* REQUIREMENT: Return the entries in their entirety, precisely as given.

Saved entries:

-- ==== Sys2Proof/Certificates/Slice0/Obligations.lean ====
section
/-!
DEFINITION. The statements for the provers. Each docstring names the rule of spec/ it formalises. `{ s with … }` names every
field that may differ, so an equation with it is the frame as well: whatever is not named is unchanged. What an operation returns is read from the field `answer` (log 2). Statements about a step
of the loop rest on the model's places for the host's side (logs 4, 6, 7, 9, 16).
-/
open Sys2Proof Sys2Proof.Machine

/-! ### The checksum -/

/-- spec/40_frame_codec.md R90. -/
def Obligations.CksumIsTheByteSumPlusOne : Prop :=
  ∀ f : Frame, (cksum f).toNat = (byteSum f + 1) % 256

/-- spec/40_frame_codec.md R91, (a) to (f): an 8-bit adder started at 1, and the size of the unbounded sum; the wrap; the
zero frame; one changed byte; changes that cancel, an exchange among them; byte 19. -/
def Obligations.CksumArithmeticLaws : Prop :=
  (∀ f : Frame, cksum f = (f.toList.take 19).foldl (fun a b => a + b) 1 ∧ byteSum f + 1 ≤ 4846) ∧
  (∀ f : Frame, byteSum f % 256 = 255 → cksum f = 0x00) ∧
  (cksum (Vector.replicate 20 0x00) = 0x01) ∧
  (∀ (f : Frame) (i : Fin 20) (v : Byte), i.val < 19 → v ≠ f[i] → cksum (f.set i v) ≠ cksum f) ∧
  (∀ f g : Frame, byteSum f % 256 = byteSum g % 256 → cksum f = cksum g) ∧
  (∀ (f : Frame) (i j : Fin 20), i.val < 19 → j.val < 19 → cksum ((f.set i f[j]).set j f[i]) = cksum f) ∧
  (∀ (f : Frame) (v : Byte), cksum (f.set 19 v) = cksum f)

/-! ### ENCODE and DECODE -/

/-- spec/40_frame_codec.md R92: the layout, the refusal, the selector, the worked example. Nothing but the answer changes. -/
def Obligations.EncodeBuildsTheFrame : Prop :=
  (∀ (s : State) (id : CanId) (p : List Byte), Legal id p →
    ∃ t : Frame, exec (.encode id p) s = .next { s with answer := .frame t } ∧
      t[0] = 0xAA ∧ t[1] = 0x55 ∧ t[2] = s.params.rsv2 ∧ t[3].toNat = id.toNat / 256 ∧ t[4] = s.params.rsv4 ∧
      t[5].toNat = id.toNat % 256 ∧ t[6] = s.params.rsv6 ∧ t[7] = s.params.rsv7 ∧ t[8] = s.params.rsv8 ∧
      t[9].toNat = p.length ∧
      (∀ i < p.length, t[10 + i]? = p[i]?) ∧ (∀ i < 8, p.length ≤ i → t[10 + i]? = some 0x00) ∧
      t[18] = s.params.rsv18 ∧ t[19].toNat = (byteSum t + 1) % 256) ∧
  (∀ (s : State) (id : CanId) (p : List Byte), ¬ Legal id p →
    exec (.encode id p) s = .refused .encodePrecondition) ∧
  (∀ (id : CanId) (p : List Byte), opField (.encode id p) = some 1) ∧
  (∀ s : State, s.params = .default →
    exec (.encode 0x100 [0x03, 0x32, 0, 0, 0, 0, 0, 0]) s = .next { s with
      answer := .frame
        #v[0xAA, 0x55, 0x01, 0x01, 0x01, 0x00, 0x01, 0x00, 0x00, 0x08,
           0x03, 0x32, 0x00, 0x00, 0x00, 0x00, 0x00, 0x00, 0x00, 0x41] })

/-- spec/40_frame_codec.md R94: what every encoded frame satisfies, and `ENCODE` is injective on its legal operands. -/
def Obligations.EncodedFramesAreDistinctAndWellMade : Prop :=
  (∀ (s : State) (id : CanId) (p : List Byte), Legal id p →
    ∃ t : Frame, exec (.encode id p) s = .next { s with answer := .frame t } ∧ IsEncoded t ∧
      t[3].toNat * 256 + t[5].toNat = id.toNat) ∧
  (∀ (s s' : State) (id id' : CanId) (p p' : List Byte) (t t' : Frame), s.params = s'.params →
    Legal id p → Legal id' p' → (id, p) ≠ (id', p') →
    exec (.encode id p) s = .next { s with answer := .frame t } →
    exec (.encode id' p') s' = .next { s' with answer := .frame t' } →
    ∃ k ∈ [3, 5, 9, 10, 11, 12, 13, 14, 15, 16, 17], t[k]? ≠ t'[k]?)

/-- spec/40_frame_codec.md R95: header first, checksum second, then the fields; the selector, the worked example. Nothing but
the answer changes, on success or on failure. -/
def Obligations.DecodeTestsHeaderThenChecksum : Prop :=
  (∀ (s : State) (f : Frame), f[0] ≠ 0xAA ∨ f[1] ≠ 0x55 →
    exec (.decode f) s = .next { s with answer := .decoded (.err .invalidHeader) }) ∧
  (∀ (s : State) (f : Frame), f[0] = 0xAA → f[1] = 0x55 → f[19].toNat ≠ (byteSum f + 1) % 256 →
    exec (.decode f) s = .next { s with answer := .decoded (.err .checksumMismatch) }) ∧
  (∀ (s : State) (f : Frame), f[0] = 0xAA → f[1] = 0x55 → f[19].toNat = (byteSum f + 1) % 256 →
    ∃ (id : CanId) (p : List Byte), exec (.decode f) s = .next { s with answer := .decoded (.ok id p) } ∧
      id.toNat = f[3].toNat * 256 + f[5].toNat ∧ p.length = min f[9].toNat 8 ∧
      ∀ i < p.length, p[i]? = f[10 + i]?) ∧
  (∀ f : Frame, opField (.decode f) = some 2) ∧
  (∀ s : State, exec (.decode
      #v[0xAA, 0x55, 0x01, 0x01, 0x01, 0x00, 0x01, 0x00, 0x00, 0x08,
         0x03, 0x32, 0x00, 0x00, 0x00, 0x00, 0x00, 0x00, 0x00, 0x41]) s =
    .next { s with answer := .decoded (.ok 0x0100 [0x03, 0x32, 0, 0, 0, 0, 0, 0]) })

* ANSWER SPACE:
-- ==== Sys2Proof/Certificates/Slice0/Obligations.lean ====
section
/-!
DEFINITION. The statements for the provers. Each docstring names the rule of spec/ it formalises. `{ s with … }` names every
field that may differ, so an equation with it is the frame as well: whatever is not named is unchanged. What an operation returns is read from the field `answer` (log 2). Statements about a step
of the loop rest on the model's places for the host's side (logs 4, 6, 7, 9, 16).
-/
open Sys2Proof Sys2Proof.Machine

/-! ### The checksum -/

/-- spec/40_frame_codec.md R90. -/
def Obligations.CksumIsTheByteSumPlusOne : Prop :=
  ∀ f : Frame, (cksum f).toNat = (byteSum f + 1) % 256

/-- spec/40_frame_codec.md R91, (a) to (f): an 8-bit adder started at 1, and the size of the unbounded sum; the wrap; the
zero frame; one changed byte; changes that cancel, an exchange among them; byte 19. -/
def Obligations.CksumArithmeticLaws : Prop :=
  (∀ f : Frame, cksum f = (f.toList.take 19).foldl (fun a b => a + b) 1 ∧ byteSum f + 1 ≤ 4846) ∧
  (∀ f : Frame, byteSum f % 256 = 255 → cksum f = 0x00) ∧
  (cksum (Vector.replicate 20 0x00) = 0x01) ∧
  (∀ (f : Frame) (i : Fin 20) (v : Byte), i.val < 19 → v ≠ f[i] → cksum (f.set i v) ≠ cksum f) ∧
  (∀ f g : Frame, byteSum f % 256 = byteSum g % 256 → cksum f = cksum g) ∧
  (∀ (f : Frame) (i j : Fin 20), i.val < 19 → j.val < 19 → cksum ((f.set i f[j]).set j f[i]) = cksum f) ∧
  (∀ (f : Frame) (v : Byte), cksum (f.set 19 v) = cksum f)

/-! ### ENCODE and DECODE -/

/-- spec/40_frame_codec.md R92: the layout, the refusal, the selector, the worked example. Nothing but the answer changes. -/
def Obligations.EncodeBuildsTheFrame : Prop :=
  (∀ (s : State) (id : CanId) (p : List Byte), Legal id p →
    ∃ t : Frame, exec (.encode id p) s = .next { s with answer := .frame t } ∧
      t[0] = 0xAA ∧ t[1] = 0x55 ∧ t[2] = s.params.rsv2 ∧ t[3].toNat = id.toNat / 256 ∧ t[4] = s.params.rsv4 ∧
      t[5].toNat = id.toNat % 256 ∧ t[6] = s.params.rsv6 ∧ t[7] = s.params.rsv7 ∧ t[8] = s.params.rsv8 ∧
      t[9].toNat = p.length ∧
      (∀ i < p.length, t[10 + i]? = p[i]?) ∧ (∀ i < 8, p.length ≤ i → t[10 + i]? = some 0x00) ∧
      t[18] = s.params.rsv18 ∧ t[19].toNat = (byteSum t + 1) % 256) ∧
  (∀ (s : State) (id : CanId) (p : List Byte), ¬ Legal id p →
    exec (.encode id p) s = .refused .encodePrecondition) ∧
  (∀ (id : CanId) (p : List Byte), opField (.encode id p) = some 1) ∧
  (∀ s : State, s.params = .default →
    exec (.encode 0x100 [0x03, 0x32, 0, 0, 0, 0, 0, 0]) s = .next { s with
      answer := .frame
        #v[0xAA, 0x55, 0x01, 0x01, 0x01, 0x00, 0x01, 0x00, 0x00, 0x08,
           0x03, 0x32, 0x00, 0x00, 0x00, 0x00, 0x00, 0x00, 0x00, 0x41] })

/-- spec/40_frame_codec.md R94: what every encoded frame satisfies, and `ENCODE` is injective on its legal operands. -/
def Obligations.EncodedFramesAreDistinctAndWellMade : Prop :=
  (∀ (s : State) (id : CanId) (p : List Byte), Legal id p →
    ∃ t : Frame, exec (.encode id p) s = .next { s with answer := .frame t } ∧ IsEncoded t ∧
      t[3].toNat * 256 + t[5].toNat = id.toNat) ∧
  (∀ (s s' : State) (id id' : CanId) (p p' : List Byte) (t t' : Frame), s.params = s'.params →
    Legal id p → Legal id' p' → (id, p) ≠ (id', p') →
    exec (.encode id p) s = .next { s with answer := .frame t } →
    exec (.encode id' p') s' = .next { s' with answer := .frame t' } →
    ∃ k ∈ [3, 5, 9, 10, 11, 12, 13, 14, 15, 16, 17], t[k]? ≠ t'[k]?)

/-- spec/40_frame_codec.md R95: header first, checksum second, then the fields; the selector, the worked example. Nothing but
the answer changes, on success or on failure. -/
def Obligations.DecodeTestsHeaderThenChecksum : Prop :=
  (∀ (s : State) (f : Frame), f[0] ≠ 0xAA ∨ f[1] ≠ 0x55 →
    exec (.decode f) s = .next { s with answer := .decoded (.err .invalidHeader) }) ∧
  (∀ (s : State) (f : Frame), f[0] = 0xAA → f[1] = 0x55 → f[19].toNat ≠ (byteSum f + 1) % 256 →
    exec (.decode f) s = .next { s with answer := .decoded (.err .checksumMismatch) }) ∧
  (∀ (s : State) (f : Frame), f[0] = 0xAA → f[1] = 0x55 → f[19].toNat = (byteSum f + 1) % 256 →
    ∃ (id : CanId) (p : List Byte), exec (.decode f) s = .next { s with answer := .decoded (.ok id p) } ∧
      id.toNat = f[3].toNat * 256 + f[5].toNat ∧ p.length = min f[9].toNat 8 ∧
      ∀ i < p.length, p[i]? = f[10 + i]?) ∧
  (∀ f : Frame, opField (.decode f) = some 2) ∧
  (∀ s : State, exec (.decode
      #v[0xAA, 0x55, 0x01, 0x01, 0x01, 0x00, 0x01, 0x00, 0x00, 0x08,
         0x03, 0x32, 0x00, 0x00, 0x00, 0x00, 0x00, 0x00, 0x00, 0x41]) s =
    .next { s with answer := .decoded (.ok 0x0100 [0x03, 0x32, 0, 0, 0, 0, 0, 0]) })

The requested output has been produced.